Here begins a MySQL new bee tale of woe. I was working on a Rails app, writing tests, all was well. Then a co-worker told me the tests were failing for him. I couldn't reproduce it; they were working fine for me.
Later I noticed odd behavior - I would create records in the setup method and they would stick around. I flailed around for a bit, poking myself in the eye and such, and then finally got down to business and did a show create table my_table_name and whoa, it's MyISAM! That's not good. So I set this option in /etc/my.cnf:
default-storage-engine = innodb
Restarted MySQL - what's this, it wouldn't start! Checked the logs:
100303 18:37:37 [ERROR] Unknown/unsupported table type: INNODB 100303 18:37:37 [ERROR] Aborting
Now we're getting somewhere. The clincher:
mysql> show engines; +------------+---------+-----------------------------------------------------------+--------------+------+------------+ | Engine | Support | Comment | Transactions | XA | Savepoints | +------------+---------+-----------------------------------------------------------+--------------+------+------------+ | CSV | YES | CSV storage engine | NO | NO | NO | | MRG_MYISAM | YES | Collection of identical MyISAM tables | NO | NO | NO | | MEMORY | YES | Hash based, stored in memory, useful for temporary tables | NO | NO | NO | | MyISAM | DEFAULT | Default engine as of MySQL 3.23 with great performance | NO | NO | NO | +------------+---------+-----------------------------------------------------------+--------------+------+------------+ 4 rows in set (0.00 sec)

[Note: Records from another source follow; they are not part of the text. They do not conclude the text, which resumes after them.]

theorem TsdInst.flagWord_eq (x : TsdInst) :
    x.flagWord = BitVec.ofNat 32 (2 * (if x.stride = 0#32 then 0 else 1) + x.refValid.toNat) := by
  apply BitVec.eq_of_toNat_eq
  have href := Bool.toNat_le x.refValid
  simp only [TsdInst.flagWord, bit, toNat_append_eq, BitVec.toNat_ofBool, BitVec.toNat_ofNat]
  by_cases h : x.stride = 0#32 <;> simp [h] <;> omega

theorem exec_tseRd_of_field {s : State} {i sel : Nat} {x : TseInst} {v : Word} (hx : s.tse[i]? = some x)
    (hv : x.field? sel = some v) :
    exec (.tseRd i sel) s = .next (complete 0x32#8 .ok { s with res0 := v, res1 := 0#32 }) := by
  rw [exec, execTseRd, hx]
  simp only [hv]
  rfl

theorem exec_tsdRd_of_field {s : State} {i sel : Nat} {x : TsdInst} {v : Word} (hx : s.tsd[i]? = some x)
    (hv : x.field? sel = some v) :
    exec (.tsdRd i sel) s = .next (complete 0x3D#8 .ok { s with res0 := v, res1 := 0#32 }) := by
  rw [exec, execTsdRd, hx]
  simp only [hv]
  rfl

/-- Settles O44: each selector of the statement names its field. -/
theorem tsReadsReportEveryField : Obligations.TsReadsReportEveryField := by
  unfold Obligations.TsReadsReportEveryField
  refine ⟨by decide, fun i sel hi hsel => ⟨encode_eq_ofNat hi (by simp only [Instr.fieldBits]; omega),
    encode_eq_ofNat hi (by simp only [Instr.fieldBits]; omega)⟩, fun s i x hx p hp => exec_tseRd_of_field hx ?_,
    fun s i x hx p hp => exec_tsdRd_of_field hx ?_,
    fun s i sel => ⟨exec_tseRd_of_selOver s i, exec_tsdRd_of_selOver s i⟩⟩
  · revert p
    simp [TseInst.field?, TseInst.flagWord_eq, toWord_eq]
  · revert p
    simp [TsdInst.field?, TsdInst.flagWord_eq, toWord_eq]

end Sys2Proof.Machine

/-! SUPPORT. NOP (45_control.md R270), and the absence of stops (R274; 70_reset_and_hazards.md R336): under the
invariant every command ends, so that only an access that reaches no target stops the block (O12, O58). -/

namespace Sys2Proof.Machine

open Sys2Proof.Safety

/-! ### NOP -/

theorem exec_nop (s : State) : exec .nop s = .next { s with
    status := { code := .ok, sticky := s.status.sticky, lastOpc := 0x00#8 }
    cmdCount := s.cmdCount + 1#32 } := by
  have hsticky : (s.status.sticky || ErrCode.ok != .ok) = s.status.sticky := Bool.or_false _
  rw [exec, execNop, finish, complete, hsticky]

/-- A word with OPC 0 other than NOP's has a bit of INST or of FIELD set (30_encoding.md R91, R95). -/
theorem illegalFields_of_opcZero {w : Word} (ho : opcOf w = 0) (hw : w ≠ 0#32) :
    IllegalFields 0 (instOf w) (fieldOf w) := by
  have hfields : fieldOf w ≠ 0 ∨ instOf w ≠ 0 := by
    by_contra hzero
    obtain ⟨hf, hi⟩ : fieldOf w = 0 ∧ instOf w = 0 := by omega
    have hsplit := word_split w
    rw [ho, hi, hf] at hsplit
    exact hw (BitVec.eq_of_toNat_eq hsplit)
  unfold IllegalFields
  rcases hfields with hf | hi
  · simp [hf]
  · simp [hi]

/-- Settles O12: NOP is its completion alone, and any other word with OPC 0 fails a check of the decoder. -/
theorem nopSetsCodeOkAndKeepsSticky : Obligations.NopSetsCodeOkAndKeepsSticky := by
  unfold Obligations.NopSetsCodeOkAndKeepsSticky
  refine ⟨by decide, exec_nop, fun s w hlt hw => ?_⟩
  have ho : opcOf w = 0 := by rw [opcOf_eq, Nat.div_eq_of_lt hlt]
  have hrun := runCommand_of_illegal (w := w) (ho ▸ illegalFields_of_opcZero ho hw) s
  rwa [ho] at hrun

/-! ### Commands that do not stop -/

section
variable {s t : State} {r : Result}

theorem not_stops_of_next (hr : r = .next t) : ¬ stops r := fun hstops => hstops t hr

theorem not_stops_of_raises {o : Byte} (h : Raises o s r) : ¬ stops r := by
  obtain ⟨_, hr, _⟩ := h
  exact not_stops_of_next hr

/-- The check of MEM does not fail on a field of a region (10_state.md R40, R41). -/
theorem Stream.inMem_ne_false {x : Stream} {n : Nat} (hx : StreamInv s.memSize x)
    (hfit : x.pos.toNat + n ≤ 8 * x.len.toNat) : Stream.inMem s x n ≠ false :=
  ne_false_of_eq_true (Stream.inMem_of_holds hx hfit)

end

/-- Under the invariant no command ends in a fault or a refusal: a field that fits its region is in MEM, and a TS
encoder outside INIT_TS has a stride to divide by (logs 9 and 10). -/
theorem exec_not_stops {s : State} (h : Inv s) (i : Instr) : ¬ stops (exec i s) := by
  cases i with
  | nop => exact not_stops_of_next rfl
  | brInit =>
    rcases execBrInit_cases s with hr | ⟨_, hn⟩
    exacts [not_stops_of_raises hr, not_stops_of_next hn]
  | brRead n =>
    rcases execBrRead_cases n s with hr | ⟨hfit, ⟨hm, _⟩ | ⟨_, hn⟩⟩
    exacts [not_stops_of_raises hr, absurd hm (Stream.inMem_ne_false h.reader hfit), not_stops_of_next hn]
  | brPeek n =>
    rcases execBrPeek_cases n s with hr | ⟨hfit, ⟨hm, _⟩ | ⟨_, hn⟩⟩
    exacts [not_stops_of_raises hr, absurd hm (Stream.inMem_ne_false h.reader hfit), not_stops_of_next hn]
  | brAlign => exact not_stops_of_next (execBrAlign_eq s)
  | bwInit =>
    rcases execBwInit_cases s with hr | ⟨_, hn⟩
    exacts [not_stops_of_raises hr, not_stops_of_next hn]
  | bwWrite n =>
    rcases execBwWrite_cases n s with hr | ⟨hfit, ⟨hm, _⟩ | ⟨_, _, hn⟩⟩
    exacts [not_stops_of_raises hr, absurd hm (Stream.inMem_ne_false h.writer hfit), not_stops_of_next hn]
  | bwAlign => exact not_stops_of_next (exec_bwAlign_eq h.writer)
  | sdvlEnc =>
    rcases execSdvlEnc_cases s with hr | ⟨_, hfit, ⟨hm, _⟩ | ⟨_, hn⟩⟩
    exacts [not_stops_of_raises hr, absurd hm (Stream.inMem_ne_false h.writer hfit), not_stops_of_next hn]
  | sdvlDec =>
    rcases execSdvlDec_cases s with hr | ⟨hfit, hm, _⟩ | ⟨hfit, hm, _⟩ | ⟨_, hn⟩
    exacts [not_stops_of_raises hr, absurd hm (Stream.inMem_ne_false h.reader hfit),
      absurd hm (Stream.inMem_ne_false h.reader hfit), not_stops_of_next hn]
  | crc kind d m c =>
    rcases execCrc_cases kind d m c s with hr | ⟨_, _, _, _, _, hn⟩
    exacts [not_stops_of_raises hr, not_stops_of_next hn]
  | weCfg j =>
    rcases execWeCfg_cases j s with hr | ⟨_, _, hn⟩
    exacts [not_stops_of_raises hr, not_stops_of_next hn]
  | weAdd j =>
    rcases execWeAdd_cases j s with ⟨_, hr⟩ | ⟨_, _, hn⟩
    exacts [not_stops_of_raises hr, not_stops_of_next hn]
  | weK j =>
    rcases execWeK_cases j s with ⟨_, hr⟩ | ⟨_, _, hn⟩
    exacts [not_stops_of_raises hr, not_stops_of_next hn]
  | weInfo j sel =>
    rcases execWeInfo_cases j sel s with ⟨_, hr⟩ | ⟨_, _, _, _, hn⟩
    exacts [not_stops_of_raises hr, not_stops_of_next hn]
  | weEntry j =>
    rcases execWeEntry_cases j s with hr | ⟨_, _, _, _, hn⟩
    exacts [not_stops_of_raises hr, not_stops_of_next hn]
  | wdCfg j =>
    rcases execWdCfg_cases j s with hr | ⟨_, _, hn⟩
    exacts [not_stops_of_raises hr, not_stops_of_next hn]
  | wdSetref j =>
    rcases execWdSetref_cases j s with ⟨_, hr⟩ | ⟨_, _, hn⟩
    exacts [not_stops_of_raises hr, not_stops_of_next hn]
  | wdDec j k =>
    rcases execWdDec_cases j k s with hr | ⟨_, _, _, _, hn⟩
    exacts [not_stops_of_raises hr, not_stops_of_next hn]
  | wdRd j sel =>
    rcases execWdRd_cases j sel s with ⟨_, hr⟩ | ⟨_, _, _, _, hn⟩
    exacts [not_stops_of_raises hr, not_stops_of_next hn]
  | tseCfg j =>
    rcases execTseCfg_cases j s with hr | ⟨_, _, hn⟩
    exacts [not_stops_of_raises hr, not_stops_of_next hn]
  | tseEnc j =>
    rcases execTseEnc_cases j s with ⟨_, hr⟩ | ⟨x, hx, ⟨hz, _⟩ | ⟨_, hn⟩⟩
    · exact not_stops_of_raises hr
    · exact absurd hz (ne_true_of_eq_false (not_dividesByZero (h.tse x (List.mem_of_getElem? hx)) _))
    · exact not_stops_of_next hn
  | tseRd j sel =>
    rcases execTseRd_cases j sel s with hr | ⟨_, _, _, _, hn⟩
    exacts [not_stops_of_raises hr, not_stops_of_next hn]
  | tsdCfg j =>
    rcases execTsdCfg_cases j s with hr | ⟨_, _, hn⟩
    exacts [not_stops_of_raises hr, not_stops_of_next hn]
  | tsdStride j =>
    rcases execTsdStride_cases j s with hr | ⟨_, _, _, _, hn⟩
    exacts [not_stops_of_raises hr, not_stops_of_next hn]
  | tsdScaled j =>
    rcases execTsdScaled_cases j s with hr | ⟨_, _, _, hn⟩
    exacts [not_stops_of_raises hr, not_stops_of_next hn]
  | tsdDeduce j =>
    rcases execTsdDeduce_cases j s with hr | ⟨_, _, _, _, hn⟩
    exacts [not_stops_of_raises hr, not_stops_of_next hn]
  | tsdCommit j =>
    rcases execTsdCommit_cases j s with ⟨_, hr⟩ | ⟨_, _, hn⟩
    exacts [not_stops_of_raises hr, not_stops_of_next hn]
  | tsdRd j sel =>
    rcases execTsdRd_cases j sel s with hr | ⟨_, _, _, _, hn⟩
    exacts [not_stops_of_raises hr, not_stops_of_next hn]

/-! ### Accesses that do not stop -/

/-- No command word stops the block, whether it decodes or not. -/
theorem runCommand_not_stops {s : State} (h : Inv s) (w : Word) : ¬ stops (runCommand w s) := by
  unfold runCommand
  split
  · exact exec_not_stops h _
  · exact not_stops_of_raises (raises_illegalCommand _ _)

/-- Of the register writes only that of CMD does more than set a field. -/
theorem writeReg_not_stops {s : State} (h : Inv s) (r : HostReg) (d : Word) : ¬ stops (writeReg r d s) := by
  cases r with
  | cmd => exact runCommand_not_stops h d
  | _ => exact not_stops_of_next rfl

Notice what's not there? InnoDB! This was a MySQL 5.1.44 install that I had merrily compiled from source, feeling like quite the l33t h@x0r. But what I hadn't realized was that the InnoDB storage engine was now a plugin. After some more blundering this way and that, I settled on:
./configure --prefix=/usr/local/mysql51 \ --with-unix-socket-path=/usr/local/mysql51/run/mysql_socket \ --with-mysqld-user=mysql --enable-thread-safe-client --with-plugins=innobase
A make && make install and a MySQL restart later I'm up and running; show engines now displays InnoDB. Best of all, I could see and fix those test failures. Huzzah!
In retrospect I should have dove into the problem as soon as it was reported to me... live and learn.
Thanks for the explanation.
I have been blindly following the instructions mentioned at http://hivelogic.com/articles/compiling-mysql-on-snow-leopard . Now I notice that it compiles with -with-plugins=innobase and now I know why.
Posted by: Neerajdotname | March 04, 2010 at 11:56 AM
Cool, yeah, I just didn't think of looking at the installed storage engines at first... but the error messages eventually led me that way.